InkedMarie - My bully is doing well on the current food, so i feel (my opinion) an allergy test is not needed yet. I just want a cheaper way to buy the current food OR a food that is just as effective, but cheaper. Anyone who disagrees, i am sorry but it's my money, my dog. I just was hoping someone would have either a great source for coupons or a website that has rock bottom prices, or another food that does great with allergic dogs, but cheaper. Then i may try it. That's cool your from Tonawanda, I'm in Williamsville.

LazyGRanch713 - about a holistic vet, i will consider it once i run out of options.

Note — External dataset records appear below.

/-- The error of a transfer is `OffloadTransferError` (R184). -/
theorem oflXfer_eq_err {reps : Nat} {s t : State} {e : ErrCode} {c : Cause} (h : oflXfer reps s = (.err e c, t)) :
    e = .offloadTransferError ∧ c = .none := by
  by_cases ho : XferOpen reps s
  · have hx := oflXfer_ends ho
    rw [h] at hx
    cases hx with
    | failed => exact ⟨rfl, rfl⟩
  · exact (oflXfer_of_closed ho).2.2 e c (by rw [h])

/-! ### How an iteration ends (R210, R211, R214) -/

/-- The block is torn down and the loop is over (R211). Memory, the view marks, the output and the rest of the loop are as
before. -/
structure Terminated (s t : State) : Prop where
  frame : t = { s with
    devState := .absent
    alloc := { handle := false, gpio := false, xport := false, clkgen := false, pwm := false }
    xport := { s.xport with initialized := false }
    ofl := { s.ofl with initialized := false }
    acq := { s.acq with terminated := true }
    cs := t.cs, pwm := t.pwm, msg := t.msg, engine := t.engine, inflight := t.inflight, dev := t.dev, pulse := t.pulse
    calls := t.calls, env := t.env }

theorem terminated_acqTerminate (e : ErrCode) (c : Cause) (s : State) : Terminated s (acqTerminate e c s).2 := by
  have disabled : PulseOnly s (if s.pwm.state = .uninitialized then s else (pwmDisable s).2) := by
    split
    · exact .refl s
    · exact pulseOnly_pwmDisable s
  unfold acqTerminate
  generalize (if s.pwm.state = .uninitialized then s else (pwmDisable s).2) = u at disabled
  obtain ⟨p, v, hu⟩ := devTeardown_eq u
  dsimp only
  rw [hu, disabled.frame]
  exact ⟨rfl⟩

/-- What the transfer of the iteration has done before it failed is no more than what may change. -/
theorem terminated_of_transfer {n ch : Nat} {s t : State} (h : Terminated (oflXfer n (selectChannel ch s)).2 t) :
    Terminated s t := by
  have ht := h.frame
  rw [oflXfer_frame] at ht
  exact ⟨ht⟩

/-- Everything an iteration can come to. -/
inductive IterEnds (s : State) : Res Unit × State → Prop
  /-- The transfer is `Ok`, and what it has captured is consumed. -/
  | ok {t u v : State} {l : List Word}
      (ho : XferOpen s.launch.params.sampleCount (selectChannel s.acq.channel.val s))
      (hi : Issued 0 (iterationWords s) (transferStart s.launch.params.sampleCount (selectChannel s.acq.channel.val s) u) t)
      (hc : Consumed t v l) : IterEnds s (.ok (), v)
  /-- The transfer has failed, and the loop is terminated. -/
  | failed {t : State} (h : Terminated s t) : IterEnds s (.err .offloadTransferError .none, t)
  /-- A fault, a refusal or a hang. -/
  | stopped {t : State} {r : Res Unit} (ho : ∀ v, r ≠ .ok v) (he : ∀ e c, r ≠ .err e c) : IterEnds s (r, t)

theorem acqIter_ends (s : State) : IterEnds s (acqIter s) := by
  cases ha : s.acq.terminated with
  | true =>
    rw [acqIter_of_terminated ha]
    exact .stopped nofun nofun
  | false =>
    cases hx : oflXfer s.launch.params.sampleCount (selectChannel s.acq.channel.val s) with
    | mk r t =>
    cases r with
    | ok =>
      obtain ⟨ho, u, hi⟩ := oflXfer_eq_ok hx
      obtain ⟨v, l, hv, hc⟩ := acqIter_of_transfer ha ho hx hi
      rw [hv]
      exact .ok ho hi hc
    | err e c =>
      obtain ⟨rfl, rfl⟩ := oflXfer_eq_err hx
      rw [acqIter_of_running ha, hx]
      have hend := terminated_acqTerminate .offloadTransferError .none t
      exact .failed (terminated_of_transfer (by rw [hx]; exact hend))
    | fault | refuse | stuck =>
      rw [acqIter_of_running ha, hx]
      exact .stopped nofun nofun

/-! ### What an iteration that returns has done (R210, R211) -/

/-- An iteration that is `Ok` has sent its channel's word and goes to the other channel. -/
theorem acqIter_eq_ok {s t : State} (hv : s.launch.params.Valid = true) (h : acqIter s = (.ok (), t)) :
    t.dev.sel = some (s.launch.params.chSelWord s.acq.channel.val) ∧ t.acq.channel = otherChannel s.acq.channel
      ∧ t.launch = s.launch := by
  have hx := acqIter_ends s
  rw [h] at hx
  cases hx with
  | ok ho hi hc =>
    have hpos : iterationWords s ≠ 0 :=
      (Nat.mul_pos (Params.valid_sampleCount hv).1 (one_le_resultWords ho.template)).ne'
    have hsel := hi.sel.trans (if_neg hpos)
    rw [hc.frame]
    refine ⟨hsel, ?_, ?_⟩ <;> rw [hi.frame] <;> rfl
  | stopped ho => exact absurd rfl (ho ())

/-- An iteration that is `Err` reports `OffloadTransferError`, with everything torn down. -/
theorem acqIter_eq_err {s t : State} {e : ErrCode} {c : Cause} (h : acqIter s = (.err e c, t)) :
    e = .offloadTransferError ∧ c = .none ∧ Terminated s t := by
  have hx := acqIter_ends s
  rw [h] at hx
  cases hx with
  | failed hk => exact ⟨rfl, rfl, hk⟩
  | stopped _ he => exact absurd rfl (he e c)

/-! ### The answer of an iteration (R89, R210, R212) -/

/-- ACQ.ITER returns `Ok` when its iteration does. -/
theorem acqIter_of_exec_ok {s t : State} (h : exec .acqIter s = .next t) (hr : t.result = some (okResult 0#64)) :
    ∃ u, acqIter s = (.ok (), u) ∧ t = giveResult (okResult 0#64) u := by
  obtain ⟨v, u, hx, -, ht⟩ | ⟨e, c, -, -, hr, -⟩ := finish_result h hr
  · obtain ⟨_, w, hw, hu⟩ := andThen_eq_ok hx
    cases hu
    exact ⟨u, hw, ht⟩
  · exact absurd (congrArg Result.st hr).symm (errResult_st e c)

As far as symtoms that he HAD, ALL you mentioned were seen at one time or another with the prior foods. But he has been great for over a year now with the current food.

RonE - SOME wholesalers sell to the general public (increasing profits=capitalism) not just companies. I thought you knew that. 

StellaLucyDesi - There are only two stores in my area that sell THAT flavor of food. One is a 5 minute drive away, one is a 30 minute drive away. They both have the exact same price. And they both don't have frequent buyer programs But thanks!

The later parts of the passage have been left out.